Further, based on the "double-free" category, we manually review the code about the memory allocation and free flows. The relevant APIs are standard libc free the customized default_bzfree. We do not believe that these two APIs will actually cause double-free, since we believe they are protected well by the mutex primitives.

What's more, we notice that bzip2smp does not contain relevant fixes after ConAFL detected the issues, also there are no bug reports available about these issues.

Therefore, we believe that the detected double-free may hardly happen in real world. We hereby did not use bzip2smp as our benchmark.

Q: Why not compare with libFuzzer during evaluation?

A: Unlike AFL or MUZZ, we have to feed libFuzzer with fuzzing drivers of the target projects.

Despite that libFuzzer is widely tested by Google's OSS-fuzz infrastructure for continuous testing, they focus only on library functionalities rather than multithreading. For example, OSS-fuzz contains the four projects that we used as our benchmarks:

However, a deep investigation of these projects tell us that they only deal with inputs in single-thread mode based on their OSS-fuzz setting. For example, libvpx repository contains a fuzzing driver (harness) used for libFuzzer to test decoding functionalities, however it tests without considerations of multithreading APIs such as pthread. Therefore, we cannot use these drivers directly.

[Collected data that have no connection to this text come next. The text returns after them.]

-- ==== Sys2Proof/Laws/KeepsLedger.lean ====
section
/-! SUPPORT. What every command keeps, for the operations of Machine/Ledger.lean. -/

namespace Sys2Proof.Laws

open Sys2Proof.Machine Sys2Proof.Safety

theorem modLgr_keeps {s0 : State} (f : Ledger → Ledger) (s : State) (h : Keeps s0 s) (hf : LedgerWf s.lgr → LedgerWf (f s.lgr)) :
    Keeps s0 (modLgr f s) :=
  keeps_lgr h hf

theorem putRecord_keeps {s0 : State} (r : LgrRec) (s : State) (h : Keeps s0 s) : Keeps s0 (putRecord r s) := by
  have hb := fun x hx => bump_keeps (s0 := s0) R.LGR_CNT_REC _ (setReg_keeps R.LGR_NEXT_SEQ (reg s R.LGR_NEXT_SEQ + 1) x hx)
  unfold putRecord
  dsimp only
  split
  · split
    · refine hb _ (modLgr_keeps _ _ h fun x => ⟨x.1, ?_⟩)
      rw [List.length_append]
      exact Nat.succ_le_of_lt ‹_›
    · exact setFlag_keeps _ _ _ (bump_keeps _ _ (modLgr_keeps _ _ h fun x => x))
  · split
    · refine hb _ (modLgr_keeps _ _ h fun x => ⟨?_, x.2⟩)
      rw [List.length_append]
      exact Nat.succ_le_of_lt ‹_›
    · exact setFlag_keeps _ _ _ (bump_keeps _ _ (modLgr_keeps _ _ h fun x => x))

theorem putEvent_keeps {s0 : State} (code : Nat) (fields : List Int) (s : State) (h : Keeps s0 s) :
    Keeps s0 (putEvent code fields s) := by
  unfold putEvent
  try dsimp only
  repeat' (first
    | with_reducible assumption
    | with_reducible apply putRecord_keeps
    | (with_reducible apply keeps_foldl; intro _ _ _))

theorem setTracker_keeps {s0 : State} (i : Nat) (x : Tracker) (s : State) (h : Keeps s0 s) :
    Keeps s0 (setTracker i x s) := by
  unfold setTracker
  try dsimp only
  repeat' (first
    | with_reducible assumption
    | with_reducible apply modLgr_keeps
    | exact fun (x : LedgerWf _) => x)

theorem execTrackerTokenGain_keeps {s0 : State} (t : Nat) (tracker_ : Fin 512) (s : State) (h : Keeps s0 s) :
    OutKeeps s0 (execTrackerTokenGain t tracker_ s) := by
  unfold execTrackerTokenGain
  try dsimp only
  repeat' (first
    | with_reducible assumption
    | with_reducible apply advance_keeps
    | with_reducible apply setTracker_keeps
    | with_reducible apply OutKeeps.ite
    | with_reducible apply keeps_ite
    | with_reducible apply OutKeeps.next)

theorem summarize_keeps {s0 : State} (i : Nat) (s : State) (h : Keeps s0 s) :
    Keeps s0 (summarize i s) := by
  unfold summarize
  try dsimp only
  repeat' (first
    | with_reducible assumption
    | with_reducible apply putEvent_keeps
    | with_reducible apply setTracker_keeps
    | with_reducible apply keeps_ite)

theorem flushStart_keeps {s0 : State} (all : Bool) (owed : List Call) (s : State) (h : Keeps s0 s) :
    Keeps s0 (flushStart all owed s) := by
  unfold flushStart
  try dsimp only
  repeat' (first
    | with_reducible assumption
    | with_reducible apply modLgr_keeps
    | exact fun (x : LedgerWf _) => x
    | with_reducible apply summarize_keeps
    | (with_reducible apply keeps_foldl; intro _ _ _)
    | with_reducible apply keeps_ite
    | fail_if_no_progress with_reducible refine keeps_mk ?_ (timeOn rfl rfl rfl rfl rfl)
    | (intro _ _)
    | dsimp only
    | split)

theorem lossNotice_keeps {s0 : State} (cause : Nat) (n : Nat) (s : State) (h : Keeps s0 s) :
    Keeps s0 (lossNotice cause n s) := by
  unfold lossNotice
  try dsimp only
  repeat' (first
    | with_reducible assumption
    | with_reducible apply setFlag_keeps
    | with_reducible apply notify_keeps)

theorem flushFault_keeps {s0 : State} (s : State) (h : Keeps s0 s) :
    Keeps s0 (flushFault s) := by
  unfold flushFault
  try dsimp only
  repeat' (first
    | with_reducible assumption
    | with_reducible apply setFlag_keeps
    | with_reducible apply internalAnswer_keeps
    | with_reducible apply modLgr_keeps
    | exact fun (x : LedgerWf _) => x
    | with_reducible apply lossNotice_keeps
    | (with_reducible apply keeps_foldl; intro _ _ _)
    | fail_if_no_progress with_reducible refine keeps_mk ?_ (timeOn rfl rfl rfl rfl rfl))

/-- Records that a failed write leaves are no more than were to be written. -/
theorem writeAll_left (fails : Nat) (rs : List LgrRec) (bad : List Bool) (l : Ledger) {left : List LgrRec}
    (h : (writeAll fails rs bad l).2 = some left) : left.length ≤ rs.length := by
  induction rs generalizing fails bad l with
  | nil => simp [writeAll] at h
  | cons r t ih =>
    unfold writeAll at h
    split at h
    · exact Nat.le_succ_of_le (ih _ _ _ h)
    · simp only [Option.some.injEq] at h
      exact h ▸ Nat.le_refl _

theorem filter_split {α : Type} (p : α → Bool) (l : List α) : (l.filter p).length + (l.filter (fun x => !p x)).length = l.length := by
  induction l with
  | nil => rfl
  | cons a r ih =>
    simp only [List.filter_cons]
    cases p a <;> simp <;> omega

theorem flushRun_keeps {s0 : State} (bad : List Bool) (s : State) (h : Keeps s0 s) : Keeps s0 (flushRun bad s) := by
  unfold flushRun
  split
  · exact h
  · rename_i f _
    dsimp only
    have hw := fun left => writeAll_left (left := left) 0 (s.lgr.buffer.filter (fun r => f.all || seqBelow r.seq f.below) ++ if f.all then s.lgr.side else []) bad s.lgr
    have hs := filter_split (fun r : LgrRec => f.all || seqBelow r.seq f.below) s.lgr.buffer
    split
    · refine modLgr_keeps _ _ h fun x => ⟨?_, ?_⟩
      · exact Nat.le_trans (List.length_filter_le _ _) x.1
      · dsimp only
        split
        · exact Nat.zero_le _
        · exact x.2
    · rename_i rs e
      have hw := hw _ e
      rw [List.length_append] at hw
      refine flushFault_keeps _ (modLgr_keeps _ _ h fun x => ⟨?_, ?_⟩)
      · dsimp only
        rw [List.length_append, List.length_take]
        have := x.1
        omega
      · dsimp only
        have := x.2
        split
        · rename_i ha
          simp only [ha, if_true, List.length_drop] at hw ⊢
          omega
        · exact x.2

theorem reportDropped_keeps {s0 : State} (s : State) (h : Keeps s0 s) :
    Keeps s0 (reportDropped s) := by
  unfold reportDropped
  try dsimp only
  repeat' (first
    | with_reducible assumption
    | with_reducible apply modLgr_keeps
    | with_reducible apply putEvent_keeps
    | with_reducible apply lossNotice_keeps
    | exact fun (x : LedgerWf _) => x
    | with_reducible apply keeps_ite)

theorem flushDone_keeps {s0 : State} (s : State) (h : Keeps s0 s) :
    Keeps s0 (flushDone s) := by
  unfold flushDone
  try dsimp only
  repeat' (first
    | with_reducible assumption
    | with_reducible apply bump_keeps
    | with_reducible apply setFlag_keeps
    | with_reducible apply respond_keeps
    | with_reducible apply modLgr_keeps
    | exact fun (x : LedgerWf _) => x
    | with_reducible apply flushStart_keeps
    | with_reducible apply reportDropped_keeps
    | (with_reducible apply keeps_foldl; intro _ _ _)
    | with_reducible apply keeps_ite
    | fail_if_no_progress with_reducible refine keeps_mk ?_ (timeOn rfl rfl rfl rfl rfl)
    | (intro _ _)
    | dsimp only
    | split)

Meanwhile, it is not easy to write a fuzzing driver that matches the functionality of vpxdec -t 4 -o out.y4m FILE exactly --- since we would have to implement the prologue code of vpxdec for multithreading all by ourselves. Worse still, for some projects such as pbzip2, implementing the driver is also an implementation of the target projects by ourselves, which requires huge efforts.

It is also probably unfair to write these drivers to fit for the functionalities of AFL or MUZZ --- it requires the deep understanding of the underlying projects to certify that libFuzzer's fuzzing driver matches the target binary exactly.

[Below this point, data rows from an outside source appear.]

theorem pixelSend_only {l_ : List Comp} {s0_ : State} {l : Nat} {s : State} (hl_ : [Comp.regs, .teller, .alm, .protect, .pool, .lanes] ⊆ l_)
    (h_ : Only l_ s0_ s) : Only l_ s0_ (pixelSend l s) := by
  unfold pixelSend
  try dsimp only
  repeat' (first
    | with_reducible exact h_
    | with_reducible exact hl_
    | with_reducible apply dropJob_only
    | with_reducible apply sendFrame_only
    | with_reducible apply spoilFrame_only
    | with_reducible apply laneIdle_only
    | with_reducible apply only_ite
    | exact List.Subset.trans (by decide) hl_
    | dsimp only
    | split)

theorem execPixelFrameSend_only {l_ : List Comp} {s0_ : State} {t : Nat} {lane : Fin 32} {s : State} (hl_ : [Comp.regs, .time, .teller, .alm, .protect, .pool, .lanes] ⊆ l_)
    (h_ : Only l_ s0_ s) : OutOnly l_ s0_ (execPixelFrameSend t lane s) := by
  unfold execPixelFrameSend
  try dsimp only
  repeat' (first
    | with_reducible exact h_
    | with_reducible exact hl_
    | with_reducible apply advance_only
    | with_reducible apply pixelSend_only
    | with_reducible apply OutOnly.ite
    | with_reducible apply only_ite
    | with_reducible apply OutOnly.next
    | exact List.Subset.trans (by decide) hl_)

theorem collectSlot_only {l_ : List Comp} {s0_ : State} {l : Nat} {s : State} {e : Nat × Slot} (hl_ : [Comp.regs, .teller, .alm, .fxm, .pho, .lanes] ⊆ l_)
    (h_ : Only l_ s0_ s) : Only l_ s0_ (collectSlot l s e) := by
  unfold collectSlot
  try dsimp only
  repeat' (first
    | with_reducible exact h_
    | with_reducible exact hl_
    | with_reducible apply bump_only
    | with_reducible apply chipReport_only
    | with_reducible apply enumStart_only
    | with_reducible apply chipEpochReport_only
    | with_reducible apply only_ite
    | with_reducible apply only_ite_fst
    | exact List.Subset.trans (by decide) hl_)

theorem collectReturn_only {l_ : List Comp} {s0_ : State} {l : Nat} {slots : List Slot} {s : State} (hl_ : [Comp.regs, .teller, .alm, .fifos, .fxm, .pho, .lanes] ⊆ l_)
    (h_ : Only l_ s0_ s) : Only l_ s0_ (collectReturn l slots s) := by
  unfold collectReturn
  try dsimp only
  repeat' (first
    | with_reducible exact h_
    | with_reducible exact hl_
    | with_reducible assumption
    | with_reducible apply intake_only
    | with_reducible apply modLane_only
    | with_reducible apply rangeNext_only
    | with_reducible apply collectSlot_only
    | with_reducible refine only_foldl ?_ (fun _ _ _ => ?_)
    | with_reducible apply only_ite
    | with_reducible apply only_ite_fst
    | exact List.Subset.trans (by decide) hl_
    | dsimp only
    | split)

theorem execCollectFrameReturn_only {l_ : List Comp} {s0_ : State} {t : Nat} {lane : Fin 32} {slots : List Slot} {errors : Nat} {s : State} (hl_ : [Comp.regs, .time, .teller, .alm, .fifos, .fxm, .pho, .lanes] ⊆ l_)
    (h_ : Only l_ s0_ s) : OutOnly l_ s0_ (execCollectFrameReturn t lane slots errors s) := by
  unfold execCollectFrameReturn
  try dsimp only
  repeat' (first
    | with_reducible exact h_
    | with_reducible exact hl_
    | with_reducible apply advance_only
    | with_reducible apply rxErrors_only
    | with_reducible apply collectReturn_only
    | with_reducible apply OutOnly.ite
    | with_reducible apply only_ite
    | with_reducible apply OutOnly.next
    | exact List.Subset.trans (by decide) hl_)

Q: Why not compare with other fuzzers during evaluation?

A: Apart from the reasons that we compare MOpt, we also found from Google FuzzBench's latest fuzzing samples that MOpt indeed works better than the other fuzzers for several (single-threaded) benchmarks: https://www.fuzzbench.com/reports/sample/index.html . This also demonstrates our rationale that we use MOpt as the state-of-the-art comparison tools for evaluation.

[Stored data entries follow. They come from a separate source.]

-- ==== Sys2Proof/Laws/OnlyRoutes.lean ====
section
/-! SUPPORT. Which components of the machine the operations of Machine/Routes.lean may change. -/

namespace Sys2Proof.Laws

open Sys2Proof.Machine Sys2Proof.Safety

theorem execFixtureGet_only {l_ : List Comp} {s0_ : State} {c : Call} {first : Nat} {count : Nat} {s : State} (hl_ : [Comp.regs, .time, .teller] ⊆ l_)
    (h_ : Only l_ s0_ s) : OutOnly l_ s0_ (execFixtureGet c first count s) := by
  unfold execFixtureGet
  try dsimp only
  repeat' (first
    | with_reducible exact h_
    | with_reducible exact hl_
    | with_reducible assumption
    | with_reducible refine command_only ?_ ?_ (fun _ _ => ?_)
    | with_reducible apply refuse_only
    | with_reducible apply answer_only
    | with_reducible apply OutOnly.ite
    | with_reducible apply only_ite
    | with_reducible apply OutOnly.next
    | exact List.Subset.trans (by decide) hl_
    | dsimp only
    | split)

end Sys2Proof.Laws
end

As we have evaluated with MOpt, 1) thread-aware strategies do help significantly for fuzzing and 2) thread-unawareness MOpt demonstrate similar performance as AFL despite that they can greatly improve the performance to fuzz single-threaded programs.

The other grey-box fuzzers, as we know, are thread-unaware. We provide a list of them to tell the differences.

Fuzzers

Q: ThreadSanitizer may report false positives on OpenMP, how is that resolved during replaying in the evaluation?

A: We use the OpenMP supplied by LLVM/Clang project. When building OpenMP, we passed `-DLIBOMP_TSAN_SUPPORT=ON` which enables ThreadSanitizer support. We referred to this post to resolve the issue. And fortunately, after our manual inspection on the detected concurrency bugs, we found ThreadSanitizer reports the violations (mostly data races) correctly.

In this answer from stackoverflow, It is said that there are still false positives. We will have a try on Archer, which is a data race detector specially for OpenMP programs.

Q: Does AFL perform poorly when specifying multiple threads than only 1 thread?

A: From our observation, it is usually so "for fuzzing purpose".

On one hand, there might be some slowdown due to the intrinsic overhead of threading. This however may not be significant due to the fact that fuzzing usually generates "invalid seeds" that are usually not able to pass the validation check, therefore they cannot even trigger the multithreading segments.

On the other hand, due to the unawareness of threading, even with enough feedback (as what MUZZ tries to add), AFL still has no idea how many times it needs to calibrate and how to capture the crashes reasonably.

Below is a result for x264 when fuzzing with command line "afl-fuzz -d -i x264-inputs -o /media/fuzz/x264 -t 4000+ -- x264-fuzz/install/bin/x264 --threads 1 --quiet --output /dev/null @@" (single thread) and "afl-fuzz -d -i x264-inputs -o /media/fuzz/x264 -t 4000+ -- x264-fuzz/install/bin/x264 --threads 3 --quiet --output /dev/null @@" (3 threads) respectively.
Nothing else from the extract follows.